Preprint Autoantibody landscapes in neurological Long COVID and post-COVID cognitive impairment show heterogeneity without a shared disease signature Chakravar

[Jaybee00]

Abstract​

Background: Neurological Long COVID (n-LC) includes persistent cognitive and autonomic symptoms after SARS-CoV-2 infection. Prior studies of post-COVID conditions have described diverse humoral autoreactivity, but findings are heterogeneous, and it remains unclear whether n-LC is associated with a consistent CNS-directed humoral signature. Methods: We performed a cross-cohort case-control analysis to detect autoantibodies in cerebrospinal fluid (CSF) and serum from n-LC participants. In the Yale COVID Mind Study cohort, CSF from n-LC participants and from pre-pandemic and post-COVID asymptomatic controls was assessed by mouse brain immunofluorescence and proteome-wide phage immunoprecipitation sequencing (PhIP-Seq), with candidate reactivities evaluated by orthogonal assays and supervised modeling. In the Epidemiology, Immunology, and Clinical Characteristics of Emerging Infectious Diseases with Pandemic Potential (IDCRP EPICC) cohort, post-COVID sera collected prior to iPhone- or iPad-based cognitive screening were profiled by PhIP-Seq and compared between participants with and without cognitive impairment. Results: CSF immunoreactivity on mouse brain tissue was observed in both n-LC and controls, with similar overall frequencies, although n-LC participants more often showed nuclear-predominant staining patterns. PhIP-Seq identified sparse, largely patient-specific peptide reactivities to nuclear and neuronal proteins in CSF and serum. Supervised models provided limited discrimination between cases and controls. Candidate autoantigens had limited disease specificity on orthogonal testing. EPICC serum autoantibody profiling similarly failed to distinguish individuals with and without cognitive impairment. Conclusions: Across cohorts and compartments, n-LC did not exhibit a shared autoantibody signature. These findings support the absence of a dominant, common CNS autoantibody-mediated mechanism in n-LC.

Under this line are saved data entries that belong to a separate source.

/-- The Tableau link (spec/14). -/
structure Link where
  /-- The class A queue, oldest first; 14 R336. -/
  qA : List Packet := []
  /-- The class B queue; 14 R336. -/
  qB : List Packet := []
  /-- The class C queue; 14 R336. -/
  qC : List Packet := []
  /-- The class D queue; 14 R336. -/
  qD : List Packet := []
  /-- SEQ of the next packet of each VC; 14 R334. -/
  seqs : List Nat := [0, 0, 0, 0, 0, 0, 0, 0, 0, 0, 0]
  /-- TIME_REF that the stream has last carried; 14 R333. -/
  timeRef : Option Nat := none
  /-- The packets that the last PACKET_SENT put on the lanes, in order; 14 R336. -/
  sent : List Packet := []
  /-- The stream block number, modulo 8, of their first block, and of the next stream block; 14 R331. -/
  streamAt : Nat := 0
  streamNext : Nat := 0
  /-- Bring-up progress; 14 R337. -/
  train : LinkTrain := .no
  /-- LINK_FAIL has been raised for the bring-up in progress; 14 R337. -/
  failRaised : Bool := false
  /-- Physical lanes healthy but kept in reserve beside the spare; 14 R340. -/
  reserve : List Nat := []
  /-- Physical lanes in use marked failed whose failover is pending, in the order of logical lanes; 14 R339. -/
  failing : List Nat := []
  /-- AM_COUNT; 14 R330. -/
  amCount : Nat := 0
  /-- Device heartbeats since Power-up; 14 R343. -/
  hbCount : Nat := 0
  /-- A valid host heartbeat has been received since Power-up; 14 R343. -/
  hostSeen : Bool := false
  /-- TX_BAD of the last valid host heartbeat; 14 R339. -/
  lastBad : Nat := 0
  /-- VC and SEQ of the last packets accepted, newest first, at most 2,048; 14 R342. -/
  seen : List (Nat × Nat) := []
  /-- The RX lane that delivered the last accepted packet first, 0 A, 1 B; 14 R342. -/
  lane : Option Nat := none
  /-- RX lanes with CDR lock; 14 R337. -/
  cdr : List Nat := []
  /-- RX lanes with a signal present; 14 R338, R342. -/
  present : List Nat := []
  /-- Class whose next packet's CRC-32 is corrupted; 14 R347. -/
  injectCrc : List Nat := []
  /-- Bits inverted on each physical lane by INJECT.BIT so far; 14 R347. -/
  injectBits : List Nat := [0, 0, 0, 0, 0, 0, 0, 0, 0]
  /-- Sync-header errors injected so far; 14 R347. -/
  injectSync : Nat := 0
  deriving DecidableEq, Repr

/-! ## Hands, rings and firing (spec/05, spec/06) -/

/-- A visited tile of a hand, from the snapshot on (R120-R124). -/
structure HandTile where
  tile : Nat
  /-- The firing group of its band. -/
  group : Nat
  /-- The resolved firing-frame index BASE + FF_INDEX (R126). -/
  entry : Nat
  /-- B (R122). -/
  budget : Nat
  /-- O (R123). -/
  opening : Nat
  /-- Trump shots still unspent (R124). -/
  trump : Nat
  /-- Tile-shots counted in the opening phase. -/
  spentO : Nat
  /-- Tile-shots counted in the trick phase. -/
  spentT : Nat
  /-- Its ante after scaling, 0 for a dark tile (R123). -/
  ante : Nat := 0
  deriving DecidableEq, Repr

/-- A cell that fires in a tile-shot (R140, R153, R154). -/
structure FireCell where
  cell : Nat
  /-- E, the energy of one pulse that the governor counts, 10 pJ. -/
  energy : Nat
  /-- ENERGY of its level, 10 pJ. -/
  nominal : Nat
  deriving DecidableEq, Repr

/-- A fire command that arbitration has decided and that has not been issued yet (R124, R127, R146). -/
structure Decision where
  slot : Nat
  /-- The slot is an opening shot (R114). -/
  opening : Bool
  /-- The FIRE edge of pulse 1, on the TCLK axis (R146 step 6). -/
  fire : Nat
  /-- The tiles that passed the governor, each with its firing cells. -/
  tiles : List (Nat × List FireCell)
  /-- Pulses of the burst. -/
  pulses : Nat
  /-- The static set governed the check (R156). -/
  static : Bool
  /-- Sub-interval ends counted when it was judged: 100 µs, 10 ms and 10 s window (R153). -/
  govEnds : Nat × Nat × Nat := (0, 0, 0)
  deriving DecidableEq, Repr

/-- A fire command issued: what the gates, the MPD loop and the shot triggers refer to (R128, R157, R195). -/
structure Shot where
  group : Nat
  slot : Nat
  opening : Bool
  /-- The FIRE edge of pulse 1 on the TCLK axis. -/
  fire : Nat
  /-- The shot tag (R129). -/
  tag : Nat
  /-- Bands whose channels are armed. -/
  bands : List Nat
  /-- Cells that fired. -/
  cells : List FireCell
  /-- The rising edges of its pulses on FIREg, on the TCLK axis (R128). -/
  pulses : List Nat := []
  deriving DecidableEq, Repr

/-- A hand, from its announcement until its records have left (R26, R176). -/
structure Hand where
  /-- It begins a lidar frame. -/
  first : Bool
  /-- Its number j in the frame (R176). -/
  index : Nat
  /-- First azimuth position (R111). -/
  az : Nat
  /-- Its boundary, on the TCLK axis. -/
  start : Nat
  /-- The measured hand period, TCLK (R113). -/
  period : Nat
  /-- S_eff (R113). -/
  sEff : Nat
  /-- OPEN (R114). -/
  openSlots : Nat
  /-- RUN begins with it (R68). -/
  entry : Bool
  /-- Its ring snapshot has been taken (R120). -/
  snapped : Bool := false
  /-- It is not started for droop (R78). -/
  skipped : Bool := false
  /-- The visited tiles. -/
  tiles : List HandTile := []
  /-- The next slot to be arbitrated, by group. -/
  slots : List Nat := [0, 0, 0, 0]
  /-- Descriptors counted at its snapshot: tile, CLASS, SOURCE (R120). -/
  served : List (Nat × Nat × Nat) := []
  /-- Mask and substitute words in force for it (R140). -/
  masks : Cells 32 := []
  /-- Fire commands decided and not issued, by group. -/
  decided : List (Option Decision) := [none, none, none, none]
  /-- Bands with a tile-shot that lost a masked cell without a substitute (R140). -/
  maskedBands : List Nat := []
  /-- A slot was held for plausibility (R124). -/
  plausHeld : Bool := false
  /-- MIRROR_UNCERTAIN was set between its first arbitration and its last gate (R184). -/
  uncertain : Bool := false
  /-- A held-bus recovery fell into it (R162, R405). -/
  recovery : Bool := false
  /-- Bands with a tile-shot fired in it (R379). -/
  fired : List Nat := []
  /-- Its snapshot fell within 1 ms of the onset of the droop that it was skipped for (R405). -/
  early : Bool := false
  /-- Slices that a drained commit empties at its start (R28, R234). -/
  drained : List Nat := []
  /-- TIME of its boundary, ns (R335). -/
  stamp : Nat := 0
  /-- Its hand count since the last entry to RUN (R220). -/
  count : Nat := 0
  /-- The temperatures taken at its start, 1/16 °C: die, laser (R251, R257). -/
  temps : Int × Int := (0, 0)
  /-- The global generation at its start (R26). -/
  gen : Nat := 0
  /-- FRAME of its frame. -/
  frame : Nat := 0
  /-- It is the last hand of its frame. -/
  last : Bool := false
  /-- Steering was in locked mode with lock state locked at its boundary (R319). -/
  locked : Bool := false
  /-- The register words in force during it, kept for the stages that finish it later (R26). -/
  cfg : Cells 32 := []
  /-- Its slots counted as cut at a moved boundary (R113, R472). -/
  cuts : List Nat := []
  /-- Groups whose LFSR has been loaded for it at the arbitration of slot 0 (R127). -/
  seeded : List Nat := []
  /-- Groups in which a drained commit's switch came too late for it to place tricks (R234). -/
  noTricks : List Nat := []
  deriving DecidableEq, Repr

/-- The Dealer (spec/05). -/
structure Deal where
  /-- The announced hand, until its boundary; 05 R120, 07 R176. -/
  next : Option Hand := none
  /-- The hand in progress. -/
  cur : Option Hand := none
  /-- Hands whose records have not left the point builder yet, oldest first; 01 R30. -/
  past : List Hand := []
  /-- The internal table of HEAD, TAIL, COUNT and the last BUDGET and GRANTED, by tile, in the layout of
  DEAL.RING_STATE; 05 R116, R134. -/
  rings : Cells 32 := []
  /-- The Shuffle LFSRs, by group; 05 R127. -/
  lfsr : List Nat := [0x1D2B, 0x2E3C, 0x3F4D, 0x505E]
  /-- Frames the pattern step in force has been held; 05 R126. -/
  patHeld : Nat := 0
  /-- Slices whose bands stay dark for a drained commit; 01 R28, 09 R234. -/
  drain : List Nat := []
  deriving DecidableEq, Repr

/-- A maintenance frame of the laser driver bus (R141, R148). -/
inductive MaintFrame where
  /-- INDEX for one queued place-0 write: field tile and the new word 0. -/
  | index (tile : Nat) (word : Word36)
  | level (tile : Nat)
  | mask (tile : Nat)
  | subst (quarter : Nat)
  | config
  | select
  /-- LOAD of a buffer: so many entries from one on. -/
  | load (first count : Nat)
  deriving DecidableEq, Repr

/-- The laser driver bus (spec/06). -/
structure Ldb where
  /-- The forward queue of place-0 writes, oldest first; 06 R145. -/
  fwd : List (Nat × Word36) := []
  /-- Trim and mask frames due; 06 R148. -/
  loopDue : List MaintFrame := []
  /-- Frames due for committed changes, with the page whose request they belong to; 06 R143. -/
  changes : List (Nat × MaintFrame) := []
  /-- The next entry that LOAD sends; 06 R139. -/
  load : Option Nat := none
  /-- A LOAD waits for the end of enumeration; 06 R139. -/
  loadWaits : Bool := false
  /-- The maintenance frame on the bus; 06 R148. -/
  frame : Option MaintFrame := none
  /-- That frame carries a committed change, the first of `changes`. -/
  changing : Bool := false
  /-- Header, payload and CRC-8 of the last frame put on the bus; 06 R141. -/
  bus : List Nat := []
  /-- Enumeration is in progress; 06 R150. -/
  enumerating : Bool := false
  /-- Buffers the tiles hold unchanged; 06 R139, R143. -/
  held : List Bool := [false, false]
  /-- Missing replies in a row, by tile; 06 R151. -/
  missing : List Nat := [0, 0, 0, 0, 0, 0, 0, 0, 0, 0, 0, 0, 0, 0, 0, 0]
  /-- Tiles treated as absent; 06 R150, R151. -/
  absent : List Nat := []
  /-- Slot and lit-band mask of the ARM frame being put together; 06 R144. -/
  arm : Option (Nat × Nat) := none
  /-- Device times of held-bus detections in the last second; 06 R162. -/
  heldAt : List Nat := []
  /-- Device time of the detection that the dark time is counted from; 06 R162, R164. -/
  darkFrom : Option Nat := none
  deriving DecidableEq, Repr

/-- A per-cell window of the governor (R153): energy by cell in the current sub-interval and the 16 before it,
newest first, and how many sub-interval ends the limit stays spent for after SCAN came on (R155). -/
structure GovWindow where
  sums : List (List (Nat × Nat)) := []
  full : Nat := 17
  /-- Sub-interval ends so far. -/
  ends : Nat := 0
  deriving DecidableEq, Repr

Autoantibody landscapes in neurological Long COVID and post-COVID cognitive impairment show heterogeneity without a shared disease signature

Background: Neurological Long COVID (n-LC) includes persistent cognitive and autonomic symptoms after SARS-CoV-2 infection. Prior studies of post-COVID conditions have described diverse humoral autoreactivity, but findings are heterogeneous, and it remains unclear whether n-LC is associated with...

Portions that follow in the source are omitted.